── DATA SUPPLIED ──

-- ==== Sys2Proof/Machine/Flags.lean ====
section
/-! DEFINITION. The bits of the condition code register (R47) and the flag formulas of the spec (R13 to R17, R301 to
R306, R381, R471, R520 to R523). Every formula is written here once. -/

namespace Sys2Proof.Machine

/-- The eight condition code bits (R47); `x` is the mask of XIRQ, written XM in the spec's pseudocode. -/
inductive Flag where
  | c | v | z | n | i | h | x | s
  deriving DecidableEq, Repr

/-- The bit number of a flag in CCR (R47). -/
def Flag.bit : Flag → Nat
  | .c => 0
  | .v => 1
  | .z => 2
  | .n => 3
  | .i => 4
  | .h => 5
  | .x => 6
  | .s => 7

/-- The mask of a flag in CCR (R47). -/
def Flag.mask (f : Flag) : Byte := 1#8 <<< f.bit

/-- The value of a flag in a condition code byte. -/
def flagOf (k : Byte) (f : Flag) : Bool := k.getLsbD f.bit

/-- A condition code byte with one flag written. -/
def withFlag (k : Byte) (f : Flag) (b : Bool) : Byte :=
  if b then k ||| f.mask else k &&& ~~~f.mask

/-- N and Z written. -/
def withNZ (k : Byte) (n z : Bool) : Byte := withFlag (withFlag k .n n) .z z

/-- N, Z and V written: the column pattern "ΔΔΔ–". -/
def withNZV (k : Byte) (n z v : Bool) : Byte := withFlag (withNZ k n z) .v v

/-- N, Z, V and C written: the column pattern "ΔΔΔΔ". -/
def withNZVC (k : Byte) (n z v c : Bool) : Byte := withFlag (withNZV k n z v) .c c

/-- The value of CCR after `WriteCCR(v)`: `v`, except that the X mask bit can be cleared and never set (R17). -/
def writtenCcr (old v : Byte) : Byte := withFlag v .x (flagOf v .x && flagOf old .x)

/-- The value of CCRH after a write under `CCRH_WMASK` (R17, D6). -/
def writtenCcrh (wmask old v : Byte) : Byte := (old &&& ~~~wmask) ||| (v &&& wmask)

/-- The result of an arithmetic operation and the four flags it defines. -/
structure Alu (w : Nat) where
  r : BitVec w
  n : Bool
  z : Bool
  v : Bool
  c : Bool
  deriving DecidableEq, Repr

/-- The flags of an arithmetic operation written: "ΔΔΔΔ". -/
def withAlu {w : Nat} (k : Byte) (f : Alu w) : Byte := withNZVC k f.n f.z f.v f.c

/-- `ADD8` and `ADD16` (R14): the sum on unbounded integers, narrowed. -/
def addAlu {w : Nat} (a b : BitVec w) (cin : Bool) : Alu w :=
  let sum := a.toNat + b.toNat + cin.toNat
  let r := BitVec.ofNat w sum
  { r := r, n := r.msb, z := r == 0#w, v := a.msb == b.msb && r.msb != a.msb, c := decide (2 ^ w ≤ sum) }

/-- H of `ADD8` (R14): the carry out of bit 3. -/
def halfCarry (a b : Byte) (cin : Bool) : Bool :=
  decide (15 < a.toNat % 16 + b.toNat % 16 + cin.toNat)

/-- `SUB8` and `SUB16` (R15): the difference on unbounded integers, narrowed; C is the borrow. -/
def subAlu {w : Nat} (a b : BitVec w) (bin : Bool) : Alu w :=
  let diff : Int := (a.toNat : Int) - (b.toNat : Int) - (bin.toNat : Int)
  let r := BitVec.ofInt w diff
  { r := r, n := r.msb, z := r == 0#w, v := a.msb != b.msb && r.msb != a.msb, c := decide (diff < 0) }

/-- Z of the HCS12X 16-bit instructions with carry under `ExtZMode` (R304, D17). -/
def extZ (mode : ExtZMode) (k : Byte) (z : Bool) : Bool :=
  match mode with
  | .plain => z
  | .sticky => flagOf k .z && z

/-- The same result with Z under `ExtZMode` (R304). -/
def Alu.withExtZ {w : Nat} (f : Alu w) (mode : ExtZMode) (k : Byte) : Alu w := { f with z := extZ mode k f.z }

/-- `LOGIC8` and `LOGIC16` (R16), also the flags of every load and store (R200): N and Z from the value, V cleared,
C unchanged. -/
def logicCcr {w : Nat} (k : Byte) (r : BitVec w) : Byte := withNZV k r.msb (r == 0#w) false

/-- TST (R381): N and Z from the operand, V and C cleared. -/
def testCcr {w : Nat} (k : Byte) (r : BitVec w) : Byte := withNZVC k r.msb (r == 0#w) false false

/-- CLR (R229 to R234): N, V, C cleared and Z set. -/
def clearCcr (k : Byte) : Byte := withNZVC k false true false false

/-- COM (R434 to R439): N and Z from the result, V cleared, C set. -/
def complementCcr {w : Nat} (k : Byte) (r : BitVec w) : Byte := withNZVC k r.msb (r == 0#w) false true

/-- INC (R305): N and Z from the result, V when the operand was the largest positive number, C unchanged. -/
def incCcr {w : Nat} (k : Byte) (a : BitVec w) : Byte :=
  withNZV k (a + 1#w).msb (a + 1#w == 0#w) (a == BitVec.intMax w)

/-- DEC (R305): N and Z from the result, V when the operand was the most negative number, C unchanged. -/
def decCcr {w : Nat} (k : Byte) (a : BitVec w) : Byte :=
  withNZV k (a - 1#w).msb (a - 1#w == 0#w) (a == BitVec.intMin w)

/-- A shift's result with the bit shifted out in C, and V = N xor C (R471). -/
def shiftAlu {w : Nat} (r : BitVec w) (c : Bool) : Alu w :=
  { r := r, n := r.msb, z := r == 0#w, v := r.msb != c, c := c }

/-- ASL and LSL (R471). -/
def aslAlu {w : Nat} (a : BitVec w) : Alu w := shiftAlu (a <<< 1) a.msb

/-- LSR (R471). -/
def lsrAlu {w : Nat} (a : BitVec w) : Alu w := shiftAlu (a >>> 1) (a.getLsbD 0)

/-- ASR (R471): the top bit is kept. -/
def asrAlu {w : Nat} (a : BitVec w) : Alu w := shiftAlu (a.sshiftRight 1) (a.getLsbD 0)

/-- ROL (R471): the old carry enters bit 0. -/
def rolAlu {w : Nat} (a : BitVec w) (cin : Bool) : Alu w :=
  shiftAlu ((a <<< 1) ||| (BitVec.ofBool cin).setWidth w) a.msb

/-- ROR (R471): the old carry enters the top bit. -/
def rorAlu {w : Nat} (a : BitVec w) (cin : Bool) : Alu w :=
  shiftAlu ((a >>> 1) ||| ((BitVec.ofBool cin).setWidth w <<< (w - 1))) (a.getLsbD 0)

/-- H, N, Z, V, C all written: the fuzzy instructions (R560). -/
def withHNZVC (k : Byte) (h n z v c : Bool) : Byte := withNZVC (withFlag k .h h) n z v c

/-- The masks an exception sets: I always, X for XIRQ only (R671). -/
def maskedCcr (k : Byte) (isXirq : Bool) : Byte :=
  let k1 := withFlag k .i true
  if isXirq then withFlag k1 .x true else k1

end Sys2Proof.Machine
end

───

Look above for the line containing "V written: the" and the line containing "let r := BitVec.ofInt w diff". Transcribe both, with the lines between them, exactly.

/-- N, Z and V written: the column pattern "ΔΔΔ–". -/
def withNZV (k : Byte) (n z v : Bool) : Byte := withFlag (withNZ k n z) .v v

/-- N, Z, V and C written: the column pattern "ΔΔΔΔ". -/
def withNZVC (k : Byte) (n z v c : Bool) : Byte := withFlag (withNZV k n z v) .c c

/-- The value of CCR after `WriteCCR(v)`: `v`, except that the X mask bit can be cleared and never set (R17). -/
def writtenCcr (old v : Byte) : Byte := withFlag v .x (flagOf v .x && flagOf old .x)

/-- The value of CCRH after a write under `CCRH_WMASK` (R17, D6). -/
def writtenCcrh (wmask old v : Byte) : Byte := (old &&& ~~~wmask) ||| (v &&& wmask)

/-- The result of an arithmetic operation and the four flags it defines. -/
structure Alu (w : Nat) where
  r : BitVec w
  n : Bool
  z : Bool
  v : Bool
  c : Bool
  deriving DecidableEq, Repr

/-- The flags of an arithmetic operation written: "ΔΔΔΔ". -/
def withAlu {w : Nat} (k : Byte) (f : Alu w) : Byte := withNZVC k f.n f.z f.v f.c

/-- `ADD8` and `ADD16` (R14): the sum on unbounded integers, narrowed. -/
def addAlu {w : Nat} (a b : BitVec w) (cin : Bool) : Alu w :=
  let sum := a.toNat + b.toNat + cin.toNat
  let r := BitVec.ofNat w sum
  { r := r, n := r.msb, z := r == 0#w, v := a.msb == b.msb && r.msb != a.msb, c := decide (2 ^ w ≤ sum) }

/-- H of `ADD8` (R14): the carry out of bit 3. -/
def halfCarry (a b : Byte) (cin : Bool) : Bool :=
  decide (15 < a.toNat % 16 + b.toNat % 16 + cin.toNat)

/-- `SUB8` and `SUB16` (R15): the difference on unbounded integers, narrowed; C is the borrow. -/
def subAlu {w : Nat} (a b : BitVec w) (bin : Bool) : Alu w :=
  let diff : Int := (a.toNat : Int) - (b.toNat : Int) - (bin.toNat : Int)
  let r := BitVec.ofInt w diff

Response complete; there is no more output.